A few years ago - while still a student, I was at an imaginary point; delicious yes, can eat there. Because I was not able to eat in that place. Understandably my quota is still distock parents. Once eating there for two people may be finished my meal a week alone. So, I try most there once a year or under five times a year. That, too, also nabung or money more by side work while studying.
I used to think. How delicious life can eat anything we want. Can eat anything we like. I did not think about anything else from the effects of the food back then. I just think, if there is money to buy it, then the pleasure will be real.
Finally, after college and work. I can buy foods that I can only have in my mind. Like college students who just got off and worked and made their own money. I try the food I can afford. After all, I think, why do I work if I still taste nahan?

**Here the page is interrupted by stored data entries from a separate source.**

/-- The candidates of a block are its home sector's copy, if it names the block, and the spares'
copies that name it; blocks 0 to 4095 are decided in ascending order, and then the spares find their
places. A block with a winner becomes CLEAN at its version and sector, a WEAK winner being listed
for scrub or raising SCRUB_FULL, and a home sector that lost to a spare is retired, with a mark to
be written unless it carries one; a block without one is decided by its home sector's finding, a
LOST one being listed for repair or raising REPAIR_FULL. No other block's entry changes. A spare is
in use where an entry names it, retired where it is marked or unreadable, and free otherwise. -/
def Obligations.MountDecidesEachBlock : Prop :=
  (∀ (spares : List (Nat × Candidate)) (b : Nat) (home : Finding) (s : State),
    let t := s.resolveBlock spares b home
    (∀ c, winner (candidatesOf b home spares) = some c →
      t.entryOf b = ⟨some c.sector, c.version, c.version, .clean⟩ ∧
      t.repair.list = s.repair.list ∧
      (c.corrected < 2 → t.media.scrub = s.media.scrub ∧ t.client = s.client) ∧
      (2 ≤ c.corrected → s.media.scrub.length < 16 →
        t.media.scrub = s.media.scrub ++ [b] ∧ t.client = s.client) ∧
      (2 ≤ c.corrected → 16 ≤ s.media.scrub.length →
        t.media.scrub = s.media.scrub ∧
        t.client = s.client.raise .scrubFull (.block b) .none) ∧
      (4096 ≤ c.sector → b ∈ t.media.retired ∧
        t.mount.marking = s.mount.marking ++ (if home = .mark then [] else [b])) ∧
      (c.sector < 4096 → t.media.retired = s.media.retired ∧
        t.mount.marking = s.mount.marking)) ∧
    (winner (candidatesOf b home spares) = none →
      t.mount.marking = s.mount.marking ∧ t.media.scrub = s.media.scrub ∧
      (home = .blank → t = s) ∧
      (home ≠ .blank →
        t.entryOf b = ⟨if home = .mark then none else some b, .nil, .nil, .lost⟩ ∧
        (s.repair.list.length < 32 → t.repair.list = s.repair.list ++ [b] ∧
          t.client = s.client.raise .blockLost (.block b) (.lost .mount)) ∧
        (32 ≤ s.repair.list.length → t.repair.list = s.repair.list ∧
          t.client = (s.client.raise .blockLost (.block b) (.lost .mount)).raise .repairFull
            (.block b) .none)) ∧
      (home = .mark → b ∈ t.media.retired) ∧
      (home ≠ .mark → t.media.retired = s.media.retired)) ∧
    (∀ k, k ≠ b → t.entryOf k = s.entryOf k) ∧ t.store.clock = s.store.clock ∧
      t.store.staging = s.store.staging ∧ t.media.spares = s.media.spares) ∧
  (∀ (b : Nat) (home : Finding) (spares : List (Nat × Candidate)) (c : Candidate),
    c ∈ candidatesOf b home spares ↔
      (home = .copy b c.version c.corrected ∧ c.sector = b) ∨ (b, c) ∈ spares) ∧
  (∀ (first : Nat) (findings : List Finding) (b : Nat) (c : Candidate),
    (b, c) ∈ copiesFrom first findings ↔
      ∃ i, findings[i]? = some (.copy b c.version c.corrected) ∧ c.sector = first + i) ∧
  (∀ (findings : List Finding) (s : State),
    let homes := findings.take 4096
    let spares := findings.drop 4096
    let decided := homes.zipIdx.foldl (init := s) fun u p =>
      u.resolveBlock (copiesFrom 4096 spares) p.2 p.1
    let placed := (spares.zipIdx 4096).foldl (init := decided) fun u p => u.placeSpare p.2 p.1
    s.resolve findings = { placed with store := { placed.store with
      clock := (s.resolve findings).store.clock } }) ∧
  ∀ (n : Nat) (f : Finding) (s : State),
    let t := s.placeSpare n f
    let free := { s with media := { s.media with spares := s.media.spares ++ [n] } }
    (f = .blank → t = free) ∧
    (f = .mark ∨ f = .unreadable → t.media.spares = s.media.spares ∧
      (∀ k, k ∈ t.media.retired ↔ k ∈ s.media.retired ∨ k = n) ∧ t.store = s.store ∧
      t.mount = s.mount ∧ t.client = s.client ∧ t.repair = s.repair) ∧
    ∀ b v k, f = .copy b v k →
      ((s.entryOf b).sector = some n → t = s) ∧ ((s.entryOf b).sector ≠ some n → t = free)

/-- The version clock after mount is the largest sequence of any copy found, or 0, and is at least
the sequence of every version in the block map. -/
def Obligations.MountSetsTheClock : Prop :=
  ∀ (findings : List Finding) (s : State), s.store.map = [] →
    let t := s.resolve findings
    (∀ b v k, Finding.copy b v k ∈ findings → v.seq ≤ t.store.clock) ∧
    (t.store.clock = 0#32 ∨ ∃ b v k, Finding.copy b v k ∈ findings ∧ v.seq = t.store.clock) ∧
    ∀ b, (t.entryOf b).version.seq ≤ t.store.clock

/-- MARKING: with a further mark to write, the next is programmed; with none, mount ends, SPARE_LOW
is raised if 8 spares or fewer are free, and the station enters LISTENING with its heartbeat timer
and listen window, and ignores a frame on the line at that moment, of which MARKING tells (log 38).
The steps at the port are log 20. -/
def Obligations.MarkingEndsInListening : Prop :=
  ∀ (programError lineActive : Bool) (n : Nat) (rest : List Nat) (s : State),
    s.media.port = some (.retireMark n) → s.awake = true → s.mount.marking = n :: rest →
    (∀ m more, rest = m :: more →
      exec (.marking programError lineActive) s = .next { s with
        mount := { s.mount with marking := rest }
        media := { s.media with
          port := some (.retireMark m), steps := [.mark m], stepWindow := some 8
          sectors := putKey s.media.sectors m (.mark m) } }) ∧
    (rest = [] →
      ∃ u : State, exec (.marking programError lineActive) s = .next u.settle ∧
        s.MountEnded u lineActive)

Until, the last few months my body likes less healthy. Therefore, stomach acid is rising. Probably because of fatigue and stress as well. I even got to the hospital several times late last year. Got to apologize to my parents over the phone --- I was overly anxious at the time. I told my Mama, forgive me if my age is not long anymore. Until that was so bad.
From that incident, I realized one thing; life is not to eat well. But live to eat enough and fit the body. Because every food that goes into the body, it will affect our body. If the food is good, then fine our body. If the food is healthy then the health is our body. On the contrary. I began to believe, no matter what sickness a person suffers, one of the causes is what food he eats.
Principle; eat whatever is important halal. I started to change in myself. Now, eat healthy and halal for my body. I began to reduce the foods I liked. I do not consume any of the beverages that I used to eat almost every day (chocolate and coffee at fast food stalls). I started this month also replacing the drink with pure juices; no sugar and no milk. It's kind of weird sometimes, but yes I think it's better.
I understand more and more that what our body needs is not the most delicious food. However, foods that fit the needs of the body. Later, I began to dare to refuse the food that I might have dreamed of eating every day. Because I understand. The person who has to take care of my body is myself.